VIEWHISPER、「視覚(カメラ)」「聴覚(骨伝導)」「言語(AI通訳)」の三つの要素を高度に融合させた次世代のスマートグラスのイメージ企画 画像です。
私たちはアイズルームです。障害当事者が主体となり、日々の生活やビジネスシーンで直面する困難をテクノロジーとアイデアで解決するコンサルティング活動を行っています。単なる支援の枠を超え、誰もが能力を最大限に発揮し、継続的に福祉の未来を良くしていく「共生社会」の実現を目指して活動しています。

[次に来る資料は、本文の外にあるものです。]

-- ==== Sys2Proof/Certificates/Slice0/Obligations.lean ====
section
/-! DEFINITION. The statements about the model, from the numbered rules of the spec. Each says what an instruction, an event or the
machine does, in the terms of Sys2Proof.Safety. -/

namespace Sys2Proof.Statements

open Sys2Proof.Machine

/-! ## Scalar instructions (R96, R258 to R264) -/

/-- A scalar instruction with one destination: its sources with their last-read marks, the destination with its short-lived mark, the
barrel turns until it can be read (R231, R256), the predicates it reads, and the result from the state before. -/
structure ScalarForm where
  srcs  : List (BitVec 5 × BitVec 1)
  d     : BitVec 5
  short : BitVec 1 := 0
  lat   : Nat := 1
  preds : List Nat := []
  value : State → Word

/-- Two sources and their marks. -/
def two (a b : BitVec 5) (m : BitVec 2) : List (BitVec 5 × BitVec 1) := [(a, m.extractLsb' 1 1), (b, m.extractLsb' 0 1)]

/-- A form with two sources. -/
def rr (d a b : BitVec 5) (h : BitVec 1) (m : BitVec 2) (lat : Nat) (f : Word → Word → Word) : ScalarForm :=
  { srcs := two a b m, d := d, short := h, lat := lat, value := fun s => f (s.src a) (s.src b) }

/-- A form with one source. -/
def r1 (d a : BitVec 5) (h m : BitVec 1) (f : Word → Word) : ScalarForm :=
  { srcs := [(a, m)], d := d, short := h, value := fun s => f (s.src a) }

/-- The low `w` bits of a number as a register. -/
def wrap (v : Int) : Word := BitVec.ofInt 48 v

/-- Where the field of a bit-field form begins (R261). -/
def fieldPos (b : Word) : Nat := b.toNat % 64

/-- The width of the field of a bit-field form, cut at bit 47; zero for none (R261). -/
def fieldWidth (b : Word) : Nat := if 48 ≤ b.toNat % 64 then 0 else min (b.toNat % 64 + b.toNat / 64 % 64) 48 - b.toNat % 64

/-- The results of the scalar instructions: R96 for division by zero, R258 for the ALU, R259 for the immediates, R260 for the
addresses, R261 for the bit fields, R264 for selection. -/
def scalarForm : Instr → Option ScalarForm
  | .add d a b h m _ => some (rr d a b h m 1 fun x y => wrap (x.toNat + y.toNat))
  | .sub d a b h m _ => some (rr d a b h m 1 fun x y => wrap (x.toNat - y.toNat))
  | .and d a b h m _ => some (rr d a b h m 1 fun x y => x &&& y)
  | .or d a b h m _ => some (rr d a b h m 1 fun x y => x ||| y)
  | .xor d a b h m _ => some (rr d a b h m 1 fun x y => x ^^^ y)
  | .andn d a b h m _ => some (rr d a b h m 1 fun x y => x &&& ~~~y)
  | .shl d a b h m _ => some (rr d a b h m 1 fun x y => wrap (x.toNat * 2 ^ (y.toNat % 64)))
  | .shr d a b h m _ => some (rr d a b h m 1 fun x y => wrap (x.toNat / 2 ^ (y.toNat % 64)))
  | .sar d a b h m _ => some (rr d a b h m 1 fun x y => wrap (x.toInt / 2 ^ (y.toNat % 64)))
  | .mul d a b h m _ => some (rr d a b h m 2 fun x y => wrap (x.toInt * y.toInt))
  | .mulh d a b h m _ => some (rr d a b h m 2 fun x y => wrap (x.toInt * y.toInt / 2 ^ 48))
  | .mulhn d a b h m _ => some (rr d a b h m 2 fun x y => wrap (x.toNat * y.toNat / 2 ^ 48))
  | .div d a b h m _ => some (rr d a b h m 6 fun x y => if y = 0 then 0 else wrap (x.toInt.tdiv y.toInt))
  | .divn d a b h m _ => some (rr d a b h m 6 fun x y => if y = 0 then 0 else wrap (x.toNat / y.toNat))
  | .rem d a b h m _ => some (rr d a b h m 6 fun x y => if y = 0 then x else wrap (x.toInt.tmod y.toInt))
  | .remn d a b h m _ => some (rr d a b h m 6 fun x y => if y = 0 then x else wrap (x.toNat % y.toNat))
  | .min d a b h m _ => some (rr d a b h m 1 fun x y => wrap (min x.toInt y.toInt))
  | .max d a b h m _ => some (rr d a b h m 1 fun x y => wrap (max x.toInt y.toInt))
  | .minn d a b h m _ => some (rr d a b h m 1 fun x y => wrap (min x.toNat y.toNat))
  | .maxn d a b h m _ => some (rr d a b h m 1 fun x y => wrap (max x.toNat y.toNat))
  | .clz d a h m _ => some (r1 d a h m fun x => wrap (((List.range 48).takeWhile fun i => !x.getMsbD i).length))
  | .ctz d a h m _ => some (r1 d a h m fun x => wrap (((List.range 48).takeWhile fun i => !x.getLsbD i).length))
  | .popc d a h m _ => some (r1 d a h m fun x => wrap (((List.range 48).filter fun i => x.getLsbD i).length))
  | .addi d a i m _ => some (r1 d a 0 m fun x => wrap (x.toNat + i.toInt))
  | .andi d a i m _ => some (r1 d a 0 m fun x => x &&& i.signExtend 48)
  | .ori d a i m _ => some (r1 d a 0 m fun x => x ||| i.setWidth 48)
  | .xori d a i m _ => some (r1 d a 0 m fun x => x ^^^ i.setWidth 48)
  | .shli d a n m _ => some (r1 d a 0 m fun x => wrap (x.toNat * 2 ^ n.toNat))
  | .shri d a n m _ => some (r1 d a 0 m fun x => wrap (x.toNat / 2 ^ n.toNat))
  | .sari d a n m _ => some (r1 d a 0 m fun x => wrap (x.toInt / 2 ^ n.toNat))
  | .li d i _ => some { srcs := [], d := d, value := fun _ => wrap i.toInt }
  | .lui d i _ => some { srcs := [(d, 0)], d := d, value := fun s => wrap ((s.src d).toNat * 2 ^ 18 + i.toNat) }
  | .sel d a b p h m _ =>
    some { rr d a b h m 1 (fun x _ => x) with
      preds := [p.toNat], value := fun s => if s.me.pred p.toNat then s.src a else s.src b }
  | .seln d a b p h m _ =>
    some { rr d a b h m 1 (fun x _ => x) with
      preds := [p.toNat], value := fun s => if s.me.pred p.toNat then s.src b else s.src a }
  | .lea1 d a b h m _ => some (rr d a b h m 1 fun x y => wrap (x.toNat + y.toNat))
  | .lea2 d a b h m _ => some (rr d a b h m 1 fun x y => wrap (x.toNat + 2 * y.toNat))
  | .lea4 d a b h m _ => some (rr d a b h m 1 fun x y => wrap (x.toNat + 4 * y.toNat))
  | .lea8 d a b h m _ => some (rr d a b h m 1 fun x y => wrap (x.toNat + 8 * y.toNat))
  | .bfx d a b h m _ => some (rr d a b h m 1 fun x y => wrap (x.toNat / 2 ^ fieldPos y % 2 ^ fieldWidth y))
  | .bfxs d a b h m _ => some (rr d a b h m 1 fun x y => if fieldWidth y = 0 then 0 else wrap (sx (fieldWidth y) (x.toNat / 2 ^ fieldPos y)))
  | .bfi d a b h m _ =>
    some { srcs := two a b m ++ [(d, 0)], d := d, short := h,
           value := fun s =>
             let old := (s.src d).toNat
             let pos := fieldPos (s.src b)
             let w := fieldWidth (s.src b)
             wrap (old - old / 2 ^ pos % 2 ^ w * 2 ^ pos + (s.src a).toNat % 2 ^ w * 2 ^ pos) }
  | _ => none

end Sys2Proof.Statements

section
open Sys2Proof Machine Statements

/-- R258 to R261 and R264, with division as R96 gives it: every ALU, immediate, address, bit-field and selection instruction that
issues completes. Its destination takes the result its rule gives, its short-lived mark as R79 gives it and its delivery after the
latency of R256, sources marked as read for the last time are freed, the pc advances by 4, and nothing else changes. -/
def Obligations.ScalarResults : Prop :=
  ∀ (i : Instr) (f : ScalarForm) (s : State), scalarForm i = some f → Issues s i (f.srcs.map (·.1)) [f.d] f.preds [] .registers →
    ∃ t, exec i s = .next t ∧ SlotOnly s t ∧ Delivered s.me t.me s.now f.d (f.value s) (f.short == 1) f.lat ∧
      WindowKept s.me t.me [f.d] (marked f.srcs) ∧ ScalarOnly s.me t.me ∧ Advances s.me t.me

​今回は、全盲の視覚障害者である私自身の経験に基づき、世界を劇的に変える可能性を秘めた次世代のコミュニケーションツールと、その未来像について深く掘り下げてお届けします。
​《第1章 リアルタイムAI通訳》
​全盲の問題解決コンサルタントとして活動する私は、これまで幾多の困難を乗り越えながら事業を推進してまいりました。社内に外国人を積極的に採用し、アジア諸国を筆頭に海外企業の設立にも尽力してまいりましたが、常に私を悩ませてきたのは言語によるコミュニケーションの断絶でした。外国語を母国語のように操ることができない私にとって、異国のパートナーとの意思疎通には膨大な時間と精神的なエネルギーを費やす必要があったのです。
これまでは通訳を介してビジネスコミュニケーションを図ってきましたが、どうしてもタイムラグが発生してしまい、即時応答が求められる場面で問題が生じていました。常に重大なクライアントとの打ち合わせでは通訳を同行させる必要があり、そのための余計なスケジュール調整にも多大な労力がかかっていました。また、打ち合わせ後の会食といったラフな場面では、通訳を挟むことで堅苦しくなってしまい、親密な関係を築くことが難しいという課題もありました。
​しかし今、テクノロジーの進化は私の想像を遥かに超える速度で、物理的な制約を打ち破ろうとしています。その中核を担うのが、サンフランシスコと東京の大手町という日米の重要な拠点にオフィスを構える株式会社コトバテクノロジーズです。彼らは社員数15名程度の少数精鋭でありながら、日米合わせて約30億円もの巨額投資を呼び込んだ、世界から熱い視線を浴びる非常に勢いのあるスタートアップ企業です。同社の公式ウェブサイト(https://www.kotoba.tech/)には、彼らが目指す音声コンピューティングの未来が克明に記されています。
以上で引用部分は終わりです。